> Provided data

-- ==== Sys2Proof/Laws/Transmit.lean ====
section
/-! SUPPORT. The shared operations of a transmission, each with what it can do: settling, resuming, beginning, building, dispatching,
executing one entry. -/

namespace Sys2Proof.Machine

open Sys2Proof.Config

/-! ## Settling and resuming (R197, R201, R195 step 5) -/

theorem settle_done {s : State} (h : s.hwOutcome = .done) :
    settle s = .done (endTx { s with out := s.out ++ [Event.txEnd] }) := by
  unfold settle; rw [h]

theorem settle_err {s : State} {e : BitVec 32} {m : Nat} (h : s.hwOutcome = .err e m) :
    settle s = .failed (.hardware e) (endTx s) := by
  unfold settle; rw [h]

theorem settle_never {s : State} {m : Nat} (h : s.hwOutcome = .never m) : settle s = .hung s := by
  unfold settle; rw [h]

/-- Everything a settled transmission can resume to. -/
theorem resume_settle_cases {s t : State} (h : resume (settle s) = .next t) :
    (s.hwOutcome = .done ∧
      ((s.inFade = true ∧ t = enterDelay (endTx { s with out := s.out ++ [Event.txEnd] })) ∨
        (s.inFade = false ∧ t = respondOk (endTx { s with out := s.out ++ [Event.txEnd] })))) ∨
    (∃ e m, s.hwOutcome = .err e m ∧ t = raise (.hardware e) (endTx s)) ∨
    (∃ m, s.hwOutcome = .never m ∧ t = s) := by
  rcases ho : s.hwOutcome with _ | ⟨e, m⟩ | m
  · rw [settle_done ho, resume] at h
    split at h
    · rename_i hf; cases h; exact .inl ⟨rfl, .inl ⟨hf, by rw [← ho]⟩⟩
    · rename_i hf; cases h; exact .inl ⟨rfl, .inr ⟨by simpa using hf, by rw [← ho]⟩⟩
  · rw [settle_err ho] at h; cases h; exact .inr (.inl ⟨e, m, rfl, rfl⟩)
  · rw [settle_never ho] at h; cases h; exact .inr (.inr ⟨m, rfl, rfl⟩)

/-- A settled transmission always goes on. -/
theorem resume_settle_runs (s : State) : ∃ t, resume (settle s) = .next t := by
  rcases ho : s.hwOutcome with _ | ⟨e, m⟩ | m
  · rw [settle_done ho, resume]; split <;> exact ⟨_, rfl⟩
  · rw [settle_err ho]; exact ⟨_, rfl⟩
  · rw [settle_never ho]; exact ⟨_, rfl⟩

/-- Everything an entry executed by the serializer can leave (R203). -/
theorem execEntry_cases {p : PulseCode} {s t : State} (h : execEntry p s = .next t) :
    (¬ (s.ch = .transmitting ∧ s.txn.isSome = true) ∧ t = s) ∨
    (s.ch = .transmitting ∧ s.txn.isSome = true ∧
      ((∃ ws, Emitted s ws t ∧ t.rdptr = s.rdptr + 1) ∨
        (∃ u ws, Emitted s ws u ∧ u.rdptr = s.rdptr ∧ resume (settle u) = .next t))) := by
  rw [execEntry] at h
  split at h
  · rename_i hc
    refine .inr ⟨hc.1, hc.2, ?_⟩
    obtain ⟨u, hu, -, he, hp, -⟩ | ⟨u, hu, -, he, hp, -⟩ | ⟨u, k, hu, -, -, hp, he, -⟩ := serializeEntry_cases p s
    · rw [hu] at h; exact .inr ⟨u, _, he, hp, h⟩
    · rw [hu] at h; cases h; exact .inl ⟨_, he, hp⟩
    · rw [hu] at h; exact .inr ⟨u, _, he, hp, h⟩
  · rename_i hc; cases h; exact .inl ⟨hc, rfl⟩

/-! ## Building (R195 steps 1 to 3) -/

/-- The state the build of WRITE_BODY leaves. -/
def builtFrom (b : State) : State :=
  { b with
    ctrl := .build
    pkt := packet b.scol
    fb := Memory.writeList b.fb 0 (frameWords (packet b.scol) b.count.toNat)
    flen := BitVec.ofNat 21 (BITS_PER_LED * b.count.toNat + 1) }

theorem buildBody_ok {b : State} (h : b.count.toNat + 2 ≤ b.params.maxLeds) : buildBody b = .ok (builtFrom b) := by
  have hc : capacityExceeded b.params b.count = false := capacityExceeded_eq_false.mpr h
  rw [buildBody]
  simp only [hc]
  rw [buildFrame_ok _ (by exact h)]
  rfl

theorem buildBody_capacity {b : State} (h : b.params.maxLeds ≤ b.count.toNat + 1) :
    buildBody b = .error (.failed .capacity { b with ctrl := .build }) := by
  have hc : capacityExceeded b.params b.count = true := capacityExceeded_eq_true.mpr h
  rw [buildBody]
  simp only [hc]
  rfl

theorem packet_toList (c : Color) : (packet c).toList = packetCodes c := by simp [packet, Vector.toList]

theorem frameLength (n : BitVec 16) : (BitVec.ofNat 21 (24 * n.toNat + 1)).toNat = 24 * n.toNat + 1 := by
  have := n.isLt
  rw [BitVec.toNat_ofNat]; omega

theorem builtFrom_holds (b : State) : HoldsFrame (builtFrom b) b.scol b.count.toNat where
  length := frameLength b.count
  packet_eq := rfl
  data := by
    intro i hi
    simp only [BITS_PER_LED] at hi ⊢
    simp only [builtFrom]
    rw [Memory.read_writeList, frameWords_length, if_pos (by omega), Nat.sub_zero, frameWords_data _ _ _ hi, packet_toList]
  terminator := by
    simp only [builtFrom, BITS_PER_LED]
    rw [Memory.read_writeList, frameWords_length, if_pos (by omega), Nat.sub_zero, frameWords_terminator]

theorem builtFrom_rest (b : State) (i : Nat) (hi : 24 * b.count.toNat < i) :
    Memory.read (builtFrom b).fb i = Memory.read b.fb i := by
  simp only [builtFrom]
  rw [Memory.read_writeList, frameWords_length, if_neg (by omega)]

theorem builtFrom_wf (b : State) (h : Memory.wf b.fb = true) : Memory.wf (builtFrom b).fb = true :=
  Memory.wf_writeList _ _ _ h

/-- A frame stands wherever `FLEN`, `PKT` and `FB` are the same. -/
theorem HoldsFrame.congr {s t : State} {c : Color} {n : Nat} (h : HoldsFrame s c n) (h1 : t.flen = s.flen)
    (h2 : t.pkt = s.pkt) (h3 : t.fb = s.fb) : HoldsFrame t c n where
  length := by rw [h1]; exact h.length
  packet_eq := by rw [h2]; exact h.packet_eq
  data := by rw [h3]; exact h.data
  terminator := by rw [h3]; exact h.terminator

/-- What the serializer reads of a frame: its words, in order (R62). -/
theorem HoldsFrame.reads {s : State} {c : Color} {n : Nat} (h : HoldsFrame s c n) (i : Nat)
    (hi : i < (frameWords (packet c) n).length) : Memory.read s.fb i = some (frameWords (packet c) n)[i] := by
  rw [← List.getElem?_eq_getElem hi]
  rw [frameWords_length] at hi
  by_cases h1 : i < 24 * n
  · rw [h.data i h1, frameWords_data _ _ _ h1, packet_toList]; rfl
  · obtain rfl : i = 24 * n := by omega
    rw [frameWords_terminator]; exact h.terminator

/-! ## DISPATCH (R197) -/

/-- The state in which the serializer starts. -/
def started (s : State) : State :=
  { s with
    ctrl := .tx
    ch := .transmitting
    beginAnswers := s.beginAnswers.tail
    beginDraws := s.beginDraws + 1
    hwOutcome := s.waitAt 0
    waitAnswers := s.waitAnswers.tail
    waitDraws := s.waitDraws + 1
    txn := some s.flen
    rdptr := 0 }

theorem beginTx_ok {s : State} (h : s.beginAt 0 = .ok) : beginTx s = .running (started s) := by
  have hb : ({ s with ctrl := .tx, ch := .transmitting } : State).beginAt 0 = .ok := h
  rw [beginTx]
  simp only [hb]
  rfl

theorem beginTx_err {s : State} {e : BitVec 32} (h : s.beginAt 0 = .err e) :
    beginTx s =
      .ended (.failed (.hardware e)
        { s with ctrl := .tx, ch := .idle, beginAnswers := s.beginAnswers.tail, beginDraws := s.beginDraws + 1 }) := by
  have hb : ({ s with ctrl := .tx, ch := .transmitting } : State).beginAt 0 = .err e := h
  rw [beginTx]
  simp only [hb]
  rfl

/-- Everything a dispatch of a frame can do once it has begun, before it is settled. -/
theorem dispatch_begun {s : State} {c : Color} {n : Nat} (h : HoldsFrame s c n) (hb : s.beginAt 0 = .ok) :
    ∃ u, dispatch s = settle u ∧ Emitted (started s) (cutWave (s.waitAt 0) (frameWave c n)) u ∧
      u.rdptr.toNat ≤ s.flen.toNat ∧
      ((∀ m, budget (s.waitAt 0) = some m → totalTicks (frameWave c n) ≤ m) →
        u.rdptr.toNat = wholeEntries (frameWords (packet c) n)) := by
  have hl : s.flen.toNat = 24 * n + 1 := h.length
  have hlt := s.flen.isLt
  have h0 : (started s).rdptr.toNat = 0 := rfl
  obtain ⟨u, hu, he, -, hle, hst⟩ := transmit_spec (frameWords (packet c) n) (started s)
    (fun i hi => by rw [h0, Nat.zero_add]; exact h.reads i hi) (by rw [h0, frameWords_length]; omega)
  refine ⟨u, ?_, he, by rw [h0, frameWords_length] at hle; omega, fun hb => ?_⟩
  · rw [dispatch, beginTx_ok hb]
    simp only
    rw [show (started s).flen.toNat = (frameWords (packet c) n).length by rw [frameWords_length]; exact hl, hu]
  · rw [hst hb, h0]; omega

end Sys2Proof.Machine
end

* * *

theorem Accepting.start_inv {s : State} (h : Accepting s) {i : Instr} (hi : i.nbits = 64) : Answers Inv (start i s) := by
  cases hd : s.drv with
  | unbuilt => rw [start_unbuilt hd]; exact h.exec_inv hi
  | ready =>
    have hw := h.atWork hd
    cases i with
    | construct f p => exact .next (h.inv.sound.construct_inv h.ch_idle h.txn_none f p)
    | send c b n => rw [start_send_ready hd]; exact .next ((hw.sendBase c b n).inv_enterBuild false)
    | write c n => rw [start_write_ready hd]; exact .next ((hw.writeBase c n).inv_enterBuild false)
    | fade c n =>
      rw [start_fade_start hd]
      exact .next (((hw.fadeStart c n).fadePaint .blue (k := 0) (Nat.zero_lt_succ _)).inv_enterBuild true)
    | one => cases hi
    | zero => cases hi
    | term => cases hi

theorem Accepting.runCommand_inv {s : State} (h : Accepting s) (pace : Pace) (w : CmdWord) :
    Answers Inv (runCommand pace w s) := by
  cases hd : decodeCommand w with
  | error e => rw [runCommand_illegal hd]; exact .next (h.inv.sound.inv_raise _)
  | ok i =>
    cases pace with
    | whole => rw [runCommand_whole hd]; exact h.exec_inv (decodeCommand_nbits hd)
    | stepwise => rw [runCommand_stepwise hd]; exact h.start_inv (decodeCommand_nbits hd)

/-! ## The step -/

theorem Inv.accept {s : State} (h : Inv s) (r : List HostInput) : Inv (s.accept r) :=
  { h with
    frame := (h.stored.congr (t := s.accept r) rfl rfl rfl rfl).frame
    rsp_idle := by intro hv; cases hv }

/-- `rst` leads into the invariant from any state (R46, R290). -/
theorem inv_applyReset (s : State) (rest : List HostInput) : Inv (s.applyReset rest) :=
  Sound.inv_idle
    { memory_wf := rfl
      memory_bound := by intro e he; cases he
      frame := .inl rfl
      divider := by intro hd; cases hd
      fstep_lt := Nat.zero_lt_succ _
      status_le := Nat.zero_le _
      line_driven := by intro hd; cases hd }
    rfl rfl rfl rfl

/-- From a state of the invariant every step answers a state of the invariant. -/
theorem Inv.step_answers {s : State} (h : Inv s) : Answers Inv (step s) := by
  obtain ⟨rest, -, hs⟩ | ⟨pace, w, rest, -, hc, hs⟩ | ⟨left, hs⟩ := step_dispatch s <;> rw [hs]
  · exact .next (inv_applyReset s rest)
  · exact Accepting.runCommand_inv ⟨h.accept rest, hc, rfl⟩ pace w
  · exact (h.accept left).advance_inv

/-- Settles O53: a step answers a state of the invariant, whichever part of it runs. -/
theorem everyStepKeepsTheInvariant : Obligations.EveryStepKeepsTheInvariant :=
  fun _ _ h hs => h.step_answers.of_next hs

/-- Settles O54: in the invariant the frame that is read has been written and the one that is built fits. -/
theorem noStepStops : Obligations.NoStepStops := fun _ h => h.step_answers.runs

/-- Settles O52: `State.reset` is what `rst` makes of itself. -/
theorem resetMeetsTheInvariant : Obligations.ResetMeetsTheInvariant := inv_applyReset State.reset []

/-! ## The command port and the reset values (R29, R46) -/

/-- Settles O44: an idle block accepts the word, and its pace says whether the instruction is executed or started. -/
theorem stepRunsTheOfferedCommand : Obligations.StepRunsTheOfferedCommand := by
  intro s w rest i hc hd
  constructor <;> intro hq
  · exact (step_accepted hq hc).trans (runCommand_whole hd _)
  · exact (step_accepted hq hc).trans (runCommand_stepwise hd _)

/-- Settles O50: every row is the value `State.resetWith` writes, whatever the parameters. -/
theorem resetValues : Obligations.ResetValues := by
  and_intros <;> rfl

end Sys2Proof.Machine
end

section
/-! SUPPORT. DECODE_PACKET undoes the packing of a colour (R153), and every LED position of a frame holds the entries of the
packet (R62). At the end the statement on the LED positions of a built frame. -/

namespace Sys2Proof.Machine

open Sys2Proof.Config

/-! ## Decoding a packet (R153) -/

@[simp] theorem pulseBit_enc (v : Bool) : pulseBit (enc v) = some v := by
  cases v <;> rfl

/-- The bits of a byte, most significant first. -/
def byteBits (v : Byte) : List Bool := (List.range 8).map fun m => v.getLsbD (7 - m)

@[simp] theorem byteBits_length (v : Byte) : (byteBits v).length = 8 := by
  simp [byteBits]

> Problem statement
An exact copy of the lines above, from the one containing "-- ==== Sys2Proof/Laws/Transmit.lean" down to the one containing "R195 step 5) -/" and including both, is the whole answer; retype it and nothing else.

> Solution for this exercise
-- ==== Sys2Proof/Laws/Transmit.lean ====
section
/-! SUPPORT. The shared operations of a transmission, each with what it can do: settling, resuming, beginning, building, dispatching,
executing one entry. -/

namespace Sys2Proof.Machine

open Sys2Proof.Config

/-! ## Settling and resuming (R197, R201, R195 step 5) -/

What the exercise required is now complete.